The Vindicator ran a four-part series prior to the first citywide public meeting at Stambaugh Auditorium in 2002 (and another series in 2008); a news conference was held to announce the community meeting schedule; two public service announcements ran for a nine month period in 2004; and local PBS affiliate WNEO produced a live program series, ‘2010 Moving Ahead: A Forum For Reporting Progress’.
Billboard advertisements donned city corridors encouraging residents to get involved. A website for the plan was developed as was memorabilia such as t-shirts, tote bags, writing materials and even electronic logos for computer wallpaper.
An art project – ‘Faces Of 2010’ – asked residents to contribute renditions of themselves in a mosaic layout which, coincidently, generated exactly 2,010 individual faces.
After three years of community engagement in which an estimated 5,000 people participated, the final plan was unveiled to over 1,300 people at Stambaugh Auditorium in January 2005.
Once a final draft was inked, the Youngstown 2010 Comprehensive Citywide Plan was adopted by City Council and soon began to generate local, national and even international media and academic recognition.
For example, in 2006, the plan received the ‘National Planning Excellence Award For Community Outreach’ by the American Planning Association and was also named to the New York Times’ annual ‘Best Ideas Of The Year’ list.
In 2005, Jay Williams – a political novice – decided to run for mayor as an Independent candidate using the Youngstown 2010 Plan as his platform. He would go on to defeat Democratic Party candidate and then-State Senator Bob Hagan by a 12 point margin.
The win was historic as Williams became the city’s first African-American mayor and – at 34 years of age – its youngest as well.

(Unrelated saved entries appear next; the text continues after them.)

-- ==== Sys2Proof/WellFormed.lean ====
section
/-! DEFINITION. Well-formedness: the constraints of the parameter table (spec/00_scope.md R9) and of
the encodings (spec/30_encoding.md R100, R105 to R108). -/

namespace Sys2Proof

open Sys2Proof.Machine

/-- `F32_PERM` is a permutation of (0,1,2,3) (R9). -/
def Perm4.ok (k : Perm4) : Bool :=
  k.k0 != k.k1 && k.k0 != k.k2 && k.k0 != k.k3 && k.k1 != k.k2 && k.k1 != k.k3 && k.k2 != k.k3

/-- `UNLOCK_KEY`: even length, at most `FB_SIZE` - 8, one less with a byte-count byte (R9); "so that
the `BadArg` checks never fail" (R192). -/
def Params.keyOk (P : Params) : Bool := writeRequestFits P P.unlockKey

/-- The constraints of R9. -/
def Params.ok (P : Params) : Bool :=
  (8 ≤ P.fbSize : Bool) && (1 ≤ P.pollBudget : Bool) &&
  (5 ≤ P.wrRspLen : Bool) && (P.wrRspLen ≤ P.fbSize : Bool) &&
  P.f32Perm.ok && P.keyOk &&
  clockValid (wordsSnap P.resetTime) && P.resetTime.w3.extractLsb' 8 8 == 0#8

/-- The payload operand is a byte sequence of length 0 to `FB_SIZE` (R100). -/
def payloadFits (P : Params) (pl : List Byte) : Bool := pl.length ≤ P.fbSize

/-- The trailing two bytes are the checksum of the bytes before them (R104). -/
def checksumOk (body : List Byte) (l h : Byte) : Bool := le16 (Machine.crc16 body) == [l, h]

/-- Well-formed instructions. A command is well formed when its payload fits (R100): no operand value
is ill formed (an out-of-range selector is refused by the command itself, R103 c). A wire frame is
well formed when it is of its format: counts as R105 to R108 say and a right checksum. -/
def Instr.wf (P : Params) : Instr → Bool
  | .bldwr _ _ pl => payloadFits P pl
  | .seal pl => payloadFits P pl
  | .ldfb pl => payloadFits P pl
  | .crc16 pl => payloadFits P pl
  | .wrmult _ _ pl => payloadFits P pl
  | .req03 s a n l h => checksumOk ([s, 0x03#8] ++ be16 a ++ be16 n) l h
  | .req16 s a n k pl l h =>
    pl.length == 2 * n.toNat &&
    (if P.wrByteCount then k == some (BitVec.ofNat 8 pl.length) && (pl.length ≤ 255 : Bool) else k == none) &&
    checksumOk ([s, 0x10#8] ++ be16 a ++ be16 n ++ k.toList ++ pl) l h
  | .rsp03 s k pl l h =>
    pl.length % 2 == 0 && pl.length == k.toNat && checksumOk ([s, 0x03#8, k] ++ pl) l h
  | .rsp16 body l h => body.length + 2 == P.wrRspLen && checksumOk body l h
  | .bldrd _ _ _ => true
  | .verify => true
  | .rdfb => true
  | .decf32s _ => true
  | .deci32 _ => true
  | .decu16 _ => true
  | .decstr _ _ => true
  | .decbcd6 _ => true
  | .rdhold _ _ _ => true
  | .unlock => true
  | .ckread => true
  | .ckcommit => true
  | .wkday _ _ _ => true
  | .setsec _ _ => true
  | .setmin _ _ => true
  | .sethour _ _ => true
  | .setday _ _ => true
  | .setmon _ _ => true
  | .setyear _ _ => true
  | .setalm => true
  | .armalm _ => true
  | .rdsnap _ => true
  | .rdstat => true

end Sys2Proof
end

This new vision and new leadership created high hopes in the community. For the duration of his time as Mayor, Williams was asked to speak about the plan at numerous engagements throughout the nation which raised both he and Youngstown’s profile.
However, as time passed, concern in the community grew that commitment to the plan was waning. In 2008, a historic recession exasperated an already overwhelming economic situation in the city. Eventually, Williams, himself, would begin to describe 2010 as a ‘journey and not a destination.”

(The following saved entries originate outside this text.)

/-- R185: the set-up of the reception, and one poll, whatever answers it: the script, or where that is
empty the oracle (R85; log 8). A byte is stored and renews the budget, or, as the last one, leads to the
check; no byte runs the budget down, and when it is exhausted the command ends with Timeout. While the
tag is UNSPEC the bytes received stay as they are, nothing is said of any other byte, and of the length
only that it is within `FB_SIZE` (R41, R43): from step 3 on by log 21, the bound by log 7, anew at every
poll by log 6, the model's readings. -/
def Obligations.ReceivePollsUnderABudget : Prop :=
  ∀ (i : Instr) (f : List Byte) (n : Nat) (cmd : CmdWord) (pl : List Byte) (s : State),
    transaction s.params i = some (f, n) →
    let lengthOf := fun t : State =>
      (s.fbk = .unspec → t.fblen ≤ s.params.fbSize) ∧
      (s.fbk ≠ .unspec → t.fblen = s.fblen ∧ t.freeCount = s.freeCount)
    (s.seq = .busy cmd pl 3 → ∃ t, exec i s = .next t ∧
      t = { s with
        fb := t.fb
        fblen := t.fblen
        freeCount := t.freeCount
        fbk := .unspec
        idx := 0
        explen := n
        pollcnt := s.params.pollBudget
        seq := .busy cmd pl 4 } ∧
      t.fblen ≤ s.params.fbSize) ∧
    (s.seq = .busy cmd pl 4 →
      (∀ x rest, s.rx = x :: rest → s.rxNext = x) ∧
      (s.rx = [] → s.rxNext = Config.rxAnswer s.rxCount) ∧
      (∀ b, s.rxNext = some b → s.idx < s.params.fbSize →
        ∃ t, exec i s = .next t ∧ lengthOf t ∧ t.fbByte s.idx = b ∧
          (∀ j, j ≠ s.idx → s.fbk ≠ .unspec ∨ (Memory.get? s.fb j).isSome = true →
            t.fbByte j = s.fbByte j) ∧
          (s.idx + 1 = s.explen → t = { s with
            fb := t.fb
            fblen := t.fblen
            freeCount := t.freeCount
            idx := s.idx + 1
            rx := s.rx.tail
            rxCount := s.rxCount + 1
            seq := .busy cmd pl 5 }) ∧
          (s.idx + 1 ≠ s.explen → t = { s with
            fb := t.fb
            fblen := t.fblen
            freeCount := t.freeCount
            idx := s.idx + 1
            rx := s.rx.tail
            rxCount := s.rxCount + 1
            pollcnt := s.params.pollBudget })) ∧
      (s.rxNext = none →
        (2 ≤ s.pollcnt → ∃ t, exec i s = .next t ∧ lengthOf t ∧ t = { s with
          fblen := t.fblen
          freeCount := t.freeCount
          rx := s.rx.tail
          rxCount := s.rxCount + 1
          pollcnt := s.pollcnt - 1 }) ∧
        (s.pollcnt = 1 → ∃ t, exec i s = .next t ∧ t.fblen ≤ s.params.fbSize ∧
          t = { s.failed .timeout with
            rx := s.rx.tail
            rxCount := s.rxCount + 1
            pollcnt := 0
            fb := t.fb
            fblen := t.fblen
            freeCount := t.freeCount } ∧
          (s.fbk = .unspec → t.fbk = .unspec))))

/-- R186, R188, R190: step 5 verifies the bytes received; a right checksum ends the command with OK
and the tag GOOD (RDHOLD returning the payload, WRMULT and UNLOCK nothing), a wrong one with
ChecksumMismatch and the tag BAD, the bytes staying in the buffer. -/
def Obligations.ReceiveChecksTheChecksum : Prop :=
  ∀ (i : Instr) (f : List Byte) (n : Nat) (cmd : CmdWord) (pl : List Byte) (s : State),
    transaction s.params i = some (f, n) → s.seq = .busy cmd pl 5 →
    s.explen = n → 5 ≤ n → n ≤ s.params.fbSize →
    (verifyFrame (s.fbBytes 0 n) = false →
      exec i s = .next { s.failed .checksumMismatch with fblen := n, fbk := .bad }) ∧
    (verifyFrame (s.fbBytes 0 n) = true →
      (∀ a b c, i = .rdhold a b c → exec i s = .next
        { s.responded (BitVec.ofNat 32 (2 * c.toNat)) (s.fbBytes 3 (2 * c.toNat)) false with
          fblen := n, fbk := .good }) ∧
      ((∀ a b c, i ≠ .rdhold a b c) → exec i s = .next
        { s.responded 0#32 [] false with fblen := n, fbk := .good }))

/-- R188 with R180 to R186: RDHOLD, run from Idle with a transport that answers every poll with the
next byte of a response of the awaited length and a right checksum: it sends the request, takes the
bytes, and returns the payload, in 17 + 2c atomic steps and 5 + 2c polls. The buffer holds the response;
of the bytes above it nothing is said (R41, R43). -/
def Obligations.RdholdCompletesWhenAnswered : Prop :=
  ∀ (a : Byte) (b c : Half) (s : State) (resp : List Byte) (rest : List (Option Byte)),
    s.seq = .idle → 8 ≤ s.params.fbSize → 5 + 2 * c.toNat ≤ s.params.fbSize →
    resp.length = 5 + 2 * c.toNat → verifyFrame resp = true → s.rx = resp.map some ++ rest →
    ∃ t, execRun (.rdhold a b c) (17 + 2 * c.toNat) s = .next t ∧
      t = { s.responded (BitVec.ofNat 32 (2 * c.toNat)) ((resp.drop 3).take (2 * c.toNat)) false with
            fb := t.fb
            freeCount := t.freeCount
            fblen := 5 + 2 * c.toNat
            fbk := .good
            idx := 5 + 2 * c.toNat
            explen := 5 + 2 * c.toNat
            pollcnt := s.params.pollBudget
            tx := s.tx ++ frame [a, 0x03#8, hiByte b, loByte b, hiByte c, loByte c]
            rx := rest
            rxCount := s.rxCount + (5 + 2 * c.toNat) } ∧
      ∀ j, j < resp.length → t.fbByte j = resp.getD j 0#8

/-- R190, R192 with R180 to R186: WRMULT and UNLOCK, run from Idle with a transport that answers every
poll with the next byte of a response of WR_RSP_LEN bytes and a right checksum. The buffer holds the
response; of the bytes above it nothing is said (R41, R43). -/
def Obligations.WrmultAndUnlockCompleteWhenAnswered : Prop :=
  ∀ (i : Instr) (a : Byte) (b : Half) (pl : List Byte) (s : State) (resp : List Byte)
    (rest : List (Option Byte)),
    (i = .wrmult a b pl ∨
      (i = .unlock ∧ a = s.params.unlockSlave ∧ b = s.params.unlockAddr ∧ pl = s.params.unlockKey)) →
    s.seq = .idle → writeRequestFits s.params pl = true →
    5 ≤ s.params.wrRspLen → s.params.wrRspLen ≤ s.params.fbSize →
    resp.length = s.params.wrRspLen → verifyFrame resp = true → s.rx = resp.map some ++ rest →
    let f := writeRequest s.params.wrByteCount a b pl
    ∃ t, execRun i (4 + f.length + s.params.wrRspLen) s = .next t ∧
      t = { s.responded 0#32 [] false with
            fb := t.fb
            freeCount := t.freeCount
            fblen := s.params.wrRspLen
            fbk := .good
            idx := s.params.wrRspLen
            explen := s.params.wrRspLen
            pollcnt := s.params.pollBudget
            tx := s.tx ++ f
            rx := rest
            rxCount := s.rxCount + s.params.wrRspLen } ∧
      ∀ j, j < resp.length → t.fbByte j = resp.getD j 0#8

/-- What R196 derives from R184 and R185: whatever the transport answers, the reception ends: after at least one and at most
`(EXPLEN - IDX) * POLL_BUDGET` polls the sequencer is at step 5 or the command has ended with
Timeout, nothing being sent meanwhile; and `POLLCNT` polls in a row that answer nothing end it with
Timeout after exactly that many polls. -/
def Obligations.ReceptionIsBounded : Prop :=
  ∀ (i : Instr) (f : List Byte) (n : Nat) (cmd : CmdWord) (pl : List Byte) (s : State),
    transaction s.params i = some (f, n) → s.seq = .busy cmd pl 4 → 1 ≤ s.pollcnt →
    (s.idx < s.explen → s.explen ≤ s.params.fbSize → s.pollcnt ≤ s.params.pollBudget →
      ∃ m t, 1 ≤ m ∧ m ≤ (s.explen - s.idx) * s.params.pollBudget ∧ execRun i m s = .next t ∧
        t.rxCount = s.rxCount + m ∧ t.tx = s.tx ∧
        (t.seq = .busy cmd pl 5 ∨ (t.seq = .idle ∧ t.st = .timeout))) ∧
    (∀ rest, s.rx = List.replicate s.pollcnt none ++ rest →
      ∃ t, execRun i s.pollcnt s = .next t ∧ t.st = .timeout ∧ t.seq = .idle ∧ t.r = 0#32 ∧
        t.w = false ∧ t.rb = [] ∧ t.fbk = s.fbk ∧ t.rx = rest ∧
        t.rxCount = s.rxCount + s.pollcnt ∧ t.tx = s.tx)

/-- R86: half duplex. A command calls TxByte only in step 2 of a transaction and RxPoll only in step
4, never both in one step, and no other command calls either. -/
def Obligations.CommandsAreHalfDuplex : Prop :=
  ∀ (i : Instr) (s t : State), isCommand i = true → exec i s = .next t →
    (t.tx ≠ s.tx → (transaction s.params i).isSome = true ∧ t.rxCount = s.rxCount ∧ t.rx = s.rx ∧
      ∃ cmd pl, s.seq = .busy cmd pl 2) ∧
    (t.rxCount ≠ s.rxCount ∨ t.rx ≠ s.rx → (transaction s.params i).isSome = true ∧ t.tx = s.tx ∧
      ∃ cmd pl, s.seq = .busy cmd pl 4)

/-- What R202 derives from R275 and R282: the tick and the acknowledge touch no state a transaction
uses: a transaction's step commutes with each. -/
def Obligations.TransactionsIgnoreTheClock : Prop :=
  ∀ (i : Instr) (s t : State), (transaction s.params i).isSome = true → exec i s = .next t →
    exec i s.htick = .next t.htick ∧ exec i s.almack = .next t.almack

/-! ## U4 ClockKeeper -/

/-- R210: every micro-step of CKREAD: one field of the time registers, in field order, into PRI and
then into CHK, and the comparison of all seven bytes in the last. (That acceptance from Idle, which R27
gives, is an atomic step of its own is the model's reading, log 3.) -/
def Obligations.CkreadStepByStep : Prop :=
  ∀ s : State,
    (s.seq = .idle → exec .ckread s = .next { s with seq := .busy s.portCmd s.portPl 1 }) ∧
    (∀ cmd ops,
      let t := wordsSnap s.rtcw
      (s.seq = .busy cmd ops 1 → exec .ckread s = .next { s with pri := { s.pri with sec := t.sec }, seq := .busy cmd ops 2 }) ∧
      (s.seq = .busy cmd ops 2 → exec .ckread s = .next { s with pri := { s.pri with min := t.min }, seq := .busy cmd ops 3 }) ∧
      (s.seq = .busy cmd ops 3 → exec .ckread s = .next { s with pri := { s.pri with hour := t.hour }, seq := .busy cmd ops 4 }) ∧
      (s.seq = .busy cmd ops 4 → exec .ckread s = .next { s with pri := { s.pri with weekday := t.weekday }, seq := .busy cmd ops 5 }) ∧
      (s.seq = .busy cmd ops 5 → exec .ckread s = .next { s with pri := { s.pri with day := t.day }, seq := .busy cmd ops 6 }) ∧
      (s.seq = .busy cmd ops 6 → exec .ckread s = .next { s with pri := { s.pri with month := t.month }, seq := .busy cmd ops 7 }) ∧
      (s.seq = .busy cmd ops 7 → exec .ckread s = .next { s with pri := { s.pri with year := t.year }, seq := .busy cmd ops 8 }) ∧
      (s.seq = .busy cmd ops 8 → exec .ckread s = .next { s with chk := { s.chk with sec := t.sec }, seq := .busy cmd ops 9 }) ∧
      (s.seq = .busy cmd ops 9 → exec .ckread s = .next { s with chk := { s.chk with min := t.min }, seq := .busy cmd ops 10 }) ∧
      (s.seq = .busy cmd ops 10 → exec .ckread s = .next { s with chk := { s.chk with hour := t.hour }, seq := .busy cmd ops 11 }) ∧
      (s.seq = .busy cmd ops 11 → exec .ckread s = .next { s with chk := { s.chk with weekday := t.weekday }, seq := .busy cmd ops 12 }) ∧
      (s.seq = .busy cmd ops 12 → exec .ckread s = .next { s with chk := { s.chk with day := t.day }, seq := .busy cmd ops 13 }) ∧
      (s.seq = .busy cmd ops 13 → exec .ckread s = .next { s with chk := { s.chk with month := t.month }, seq := .busy cmd ops 14 }) ∧
      (s.seq = .busy cmd ops 14 →
        let last := { s with chk := { s.chk with year := t.year } }
        exec .ckread s = .next
          (if last.pri = last.chk then
            last.responded 7#32
              [s.pri.sec, s.pri.min, s.pri.hour, s.pri.weekday, s.pri.day, s.pri.month, s.pri.year] false
           else last.failed .tornRead)))

/-- R210: CKREAD run alone from Idle, no tick between its steps: OK, both snapshots are the seven
fields of the time registers, which are returned in field order. The run is 15 atomic steps where R335
counts 14: acceptance (R27) is one more by log 3, the model's reading. -/
def Obligations.CkreadUndisturbedSucceeds : Prop :=
  ∀ s : State, s.seq = .idle →
    let t := wordsSnap s.rtcw
    execRun .ckread 15 s = .next
      { s.responded 7#32 [t.sec, t.min, t.hour, t.weekday, t.day, t.month, t.year] false with
        pri := t, chk := t }

/-- What R211 derives from R210 and R275: a CKREAD at its step 1, in any interleaving of its 14 steps with ticks and acknowledges that
has at most one second edge: it ends OK or TornRead, and if OK then no second edge fell between its
steps 1 and 8 and PRI is what the time registers held at step 1. (A second edge is every tick at
`HALF = 1`: `h` ticks from phase `HALF` make `(h + HALF) / 2`. That the agenda stands for any
interleaving is log 1, the model's choice.) -/
def Obligations.CkreadWithOneEdgeIsSound : Prop :=
  ∀ (s : State) (cmd : CmdWord) (pl : List Byte) (sched : List Event),
    s.seq = .busy cmd pl 1 → decodeCommand cmd pl = .ok .ckread →
    s.agenda = .micro :: sched → (∀ e ∈ sched, e = .micro ∨ e = .htick ∨ e = .almack) →
    sched.count .micro = 13 → (sched.count .htick + (if s.half then 1 else 0)) / 2 ≤ 1 →
    ∃ t, stepRun (sched.length + 1) s = .next t ∧ t.seq = .idle ∧ (t.st = .ok ∨ t.st = .tornRead) ∧
      (t.st = .ok →
        t.pri = wordsSnap s.rtcw ∧ t.rb = snapBytes (wordsSnap s.rtcw) ∧
        ∀ p q, sched = p ++ .micro :: q → p.count .micro = 6 →
          (p.count .htick + (if s.half then 1 else 0)) / 2 = 0)

/-- R214, with R35, R39, R44: the ten micro-steps of CKCOMMIT. Step 1 computes the weekday and inhibits
interrupts; steps 2 and 3 write the key pair (`KEYST` being what every run has there, R214); step 4
sets the write enable exactly when unlocked and locks again; step 5 lets interrupts in; steps 6 to 9
write the four words from the year down to the seconds, and no word while `WREN = 0`; step 10 clears
the enable and ends the command. Nothing else changes in any step. (That acceptance from Idle, which R27
gives, is an atomic step of its own is the model's reading, log 3.) -/
def Obligations.CommitStepByStep : Prop :=
  ∀ (s : State) (cmd : CmdWord) (pl : List Byte),
    let p := s.pri
    let wd := BitVec.ofNat 8 (weekday (bcd2bin p.year) (bcd2bin p.month) (bcd2bin p.day))
    (s.seq = .idle → exec .ckcommit s = .next { s with seq := .busy s.portCmd s.portPl 1 }) ∧
    (s.seq = .busy cmd pl 1 → exec .ckcommit s = .next { s with
      pri := { p with weekday := wd }, irqinh := true, seq := .busy cmd pl 2 }) ∧
    (s.seq = .busy cmd pl 2 → s.keyst = 0#2 → exec .ckcommit s = .next { s with
      prot := s.params.key1, keyst := 1#2, seq := .busy cmd pl 3 }) ∧
    (s.seq = .busy cmd pl 3 → s.keyst = 1#2 → exec .ckcommit s = .next { s with
      prot := s.params.key2, keyst := 2#2, seq := .busy cmd pl 4 }) ∧
    (s.seq = .busy cmd pl 4 → exec .ckcommit s = .next { s with
      wren := s.wren || decide (s.keyst = 2#2), keyst := 0#2, seq := .busy cmd pl 5 }) ∧
    (s.seq = .busy cmd pl 5 → exec .ckcommit s = .next { s with
      irqinh := false, seq := .busy cmd pl 6 }) ∧
    (s.seq = .busy cmd pl 6 → exec .ckcommit s = .next { s with
      rtcw := if s.wren then { s.rtcw with w3 := packWord 0x00#8 p.year } else s.rtcw
      seq := .busy cmd pl 7 }) ∧
    (s.seq = .busy cmd pl 7 → exec .ckcommit s = .next { s with
      rtcw := if s.wren then { s.rtcw with w2 := packWord p.month p.day } else s.rtcw
      seq := .busy cmd pl 8 }) ∧
    (s.seq = .busy cmd pl 8 → exec .ckcommit s = .next { s with
      rtcw := if s.wren then { s.rtcw with w1 := packWord p.weekday p.hour } else s.rtcw
      seq := .busy cmd pl 9 }) ∧
    (s.seq = .busy cmd pl 9 → exec .ckcommit s = .next { s with
      rtcw := if s.wren then { s.rtcw with w0 := packWord p.min p.sec } else s.rtcw
      seq := .busy cmd pl 10 }) ∧
    (s.seq = .busy cmd pl 10 → exec .ckcommit s = .next
      { s.responded 0#32 [] false with wren := false })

Then, in 2009, the city’s chief planner and Youngstown 2010 project director, Anthony Kobak, abruptly resigned and was not replaced. Two years later in August 2011, Jay Williams, himself, resigned to accept a position with the Obama administration. His replacement – Chuck Sammarone – would dismiss the plan outright.
So, ten years later, what was accomplished under Youngstown 2010 and what is the condition of the city today?
The plan contained a final chapter which outlined implementation strategies both citywide and for each side of town. Those strategies ranged from very general to somewhat specific and were organized under three themes: ‘Clean’, ‘Green’ and ‘Better Planned & Organized’.
This column will take a look at some of the key goals from that chapter while also examining some key finding from the recent neighborhood conditions report issued by the Youngstown Neighborhood Development Corporation.
Population
Perhaps one of the most curious goals of Youngstown 2010 was a hope that the city could stabilize its population at 80,000 residents.
This remained a goal in the final 2005 draft despite the fact that the city’s population in the year 2000 – two years prior to the start of the Youngstown 2010 planning process – had already declined to 82,000.
Additionally, the city had been losing an average of nearly 16 percent population each decade for the past forty years due to a nationwide trend of suburban sprawl dating as far back as the 1930s and later exasperated by the collapse of the local steel industry in the late 1970s and early 1980s.
When the 2010 U.S. Census report was released, it revealed that the city had lost an additional 18.4 percent of its population. The news was met with shock by some city officials who anticipated more population loss but not to such a degree.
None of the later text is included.